It's not a dirty tactic, it's an analogy meant to snap the reader out of
reductive thinking. It's easy to throw out these kind of generalizations when
you reduce people to animals, but when you're forced to consider individuals
from a human perspective (like in the case of your own mother) suddenly there
is a wave of humanizing rationalizations to explain why characterizing
marriage as glorified prostitution doesn't really apply in grandma's case.

> _most women don 't have sex with their husband because they like him_

Neither one of us can prove what is in the head of most women when they get
into bed with their husbands, but it seems absurd to _generally_ ascribe a
financial motivation for married sex-life. Women like sex too, some more than
others, it doesn't make a woman a whore if she also enjoys financial support
(and you know, all the other qualities that people care about in lasting
relationships.

> _If you are a well paid man and tired of feeling like women only date you
> for your money, fostering a world in which women have money of their own on
> pat with men is the single best antidote to your dating problem_

This simply isn't a problem for the vast majority of people. Most eligible
bachelors do not make enough money to such an effect where they have to be
worried about goldiggers beyond the normal common-sense signs.

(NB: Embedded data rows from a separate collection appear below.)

-- ==== Sys2Proof/Machine/Operands.lean ====
section
/-! DEFINITION. The operand forms of lane and uniform words: a register, a pair, a group (R54, R113), as sources with the tags
they accept (R77) and as results with the tags they carry; and the shapes that the arithmetic words share. -/
namespace Sys2Proof.Machine

/-! ### Sources and results -/

/-- A source of one register, or a pair where the form is 64 bits wide. -/
def src (r : BitVec 6) (wide : Bool) (acc : Accept) : Use := ⟨r.toNat, if wide then 2 else 1, acc⟩

/-- A source of a group of registers. -/
def srcN (r : BitVec 6) (n : Nat) (acc : Accept) : Use := ⟨r.toNat, n, acc⟩

/-- A destination of one register, or a pair where the form is 64 bits wide. -/
def dst (r : BitVec 6) (wide : Bool) (t : Tag) : List (Nat × Tag) := dstRegs r.toNat (if wide then 2 else 1) t

/-- A 32-bit result. -/
def put (r : BitVec 6) (v : Word) (t : Tag) : List (Nat × Reg) := [(r.toNat, ⟨v, t⟩)]

/-- A 64-bit result in a pair, both halves with the tag. -/
def put2 (r : BitVec 6) (v : DWord) (t : Tag) : List (Nat × Reg) :=
  [(r.toNat, ⟨v.setWidth 32, t⟩), (r.toNat + 1, ⟨(v >>> 32).setWidth 32, t⟩)]

/-- Results in consecutive registers. -/
def putN (r : Nat) (vs : List Reg) : List (Nat × Reg) := vs.mapIdx (fun i v => (r + i, v))

/-- A lane's register at the word at issue. -/
def State.v (s : State) (l : Nat) (r : BitVec 6) : Reg := s.readV s.cur.bundle l r.toNat

/-- A lane's 32-bit operand. -/
def State.v32 (s : State) (l : Nat) (r : BitVec 6) : Word := (s.v l r).val

/-- A lane's 64-bit operand. -/
def State.v64 (s : State) (l : Nat) (r : BitVec 6) : DWord := s.pairV l r.toNat

/-- A register of a lane's group. -/
def State.vAt (s : State) (l : Nat) (r : BitVec 6) (i : Nat) : Reg := s.readV s.cur.bundle l (r.toNat + i)

/-- A uniform register at the word at issue. -/
def State.u (s : State) (r : BitVec 6) : Reg := s.readS s.cur.bundle r.toNat

/-- A uniform 32-bit operand. -/
def State.u32 (s : State) (r : BitVec 6) : Word := (s.u r).val

/-- A uniform 64-bit operand. -/
def State.u64 (s : State) (r : BitVec 6) : DWord := s.pairS r.toNat

/-- The prefix's fourth operand as a register field (R31). -/
def State.regC (s : State) : BitVec 6 := (s.cur.pfx.map Pfx.c).getD 0

/-! ### Shapes of lane words -/

/-- A value of a 32-bit or a 64-bit form, with flags. -/
structure Out where
  lo : Word
  hi : Word
  fl : BitVec 6
  deriving DecidableEq, Repr

/-- A 32-bit value. -/
def out32 (v : Word) (fl : BitVec 6 := 0) : Out := ⟨v, 0, fl⟩

/-- A 64-bit value. -/
def out64 (v : DWord) (fl : BitVec 6 := 0) : Out := ⟨v.setWidth 32, (v >>> 32).setWidth 32, fl⟩

/-- The register writes of a value. -/
def Out.writes (o : Out) (d : BitVec 6) (wide : Bool) (t : Tag) : List (Nat × Reg) :=
  if wide then [(d.toNat, ⟨o.lo, t⟩), (d.toNat + 1, ⟨o.hi, t⟩)] else [(d.toNat, ⟨o.lo, t⟩)]

/-- A lane word of two sources and one result of the same width (R113). -/
def State.lane2 (s : State) (d a b : BitVec 6) (wide : Bool) (acc : Accept) (t : Tag) (long : Bool)
    (f : Nat → Out) : State :=
  s.laneWord ⟨[src a wide acc, src b wide acc], dst d wide t⟩ long (fun l => ((f l).writes d wide t, (f l).fl))

/-- A lane word of one source and one result of the same width (R113). -/
def State.lane1 (s : State) (d a : BitVec 6) (wide : Bool) (acc : Accept) (t : Tag) (long : Bool) (f : Nat → Out) : State :=
  s.laneWord ⟨[src a wide acc], dst d wide t⟩ long (fun l => ((f l).writes d wide t, (f l).fl))

/-- A lane word of three sources, the third named by the prefix, and one result of the same width. -/
def State.lane3 (s : State) (d a b : BitVec 6) (wide : Bool) (acc : Accept) (t : Tag) (f : Nat → Out) : State :=
  s.laneWord ⟨[src a wide acc, src b wide acc, src s.regC wide acc], dst d wide t⟩ false
    (fun l => ((f l).writes d wide t, (f l).fl))

/-- A uniform word of two sources and one result of the same width (R114, R145). -/
def State.uni2 (s : State) (d a b : BitVec 6) (wide : Bool) (acc : Accept) (t : Tag) (o : Out) : State :=
  s.uniWrites [src a wide acc, src b wide acc] (o.writes d wide t)

/-- A uniform word of one source and one result of the same width. -/
def State.uni1 (s : State) (d a : BitVec 6) (wide : Bool) (acc : Accept) (t : Tag) (o : Out) : State :=
  s.uniWrites [src a wide acc] (o.writes d wide t)

end Sys2Proof.Machine
end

> _As just one supporting citation, this article talks about the fact that pro
> athletes frequently marry their high school sweetheart because you can 't
> trust that women who met you after you struck it rich really like you_

Individuals with multimillion dollar salaries are clear outliers that have to
contend with the impact of their wealth in _every_ personal relationship,
trying to generalize that example to the general population doesn't make
sense.

> _There are also rap song lyrics about how poor men from the hood can 't get
> a date, but once they strike it rich "it's a puss buffet."_

Once again, if you become rich and famous you are an outlier that is pointless
to apply as a general rule. Also, as someone from the hood, where almost every
individual is poor, I promise you that there are LOTS of dates and LOTS of
sex, even for broke guys, the most common distinction between guys getting
dates and those who are not is confidence, looks, and a sense of humor.

> _a guy lost his job and his wife quit having sex with him_

Yeah... nobody is saying that doesn't happen, but that is obviously not a
common occurrence as any married man who has been unemployed can attest to.

> _While I was homeless, no one wanted to open doors for me career wise. But
> lots of men wanted to offer me money or a place to stay if I would sleep
> with them._

The fact that men have solicited you has means nothing with regard to the
nature of sex within marriage.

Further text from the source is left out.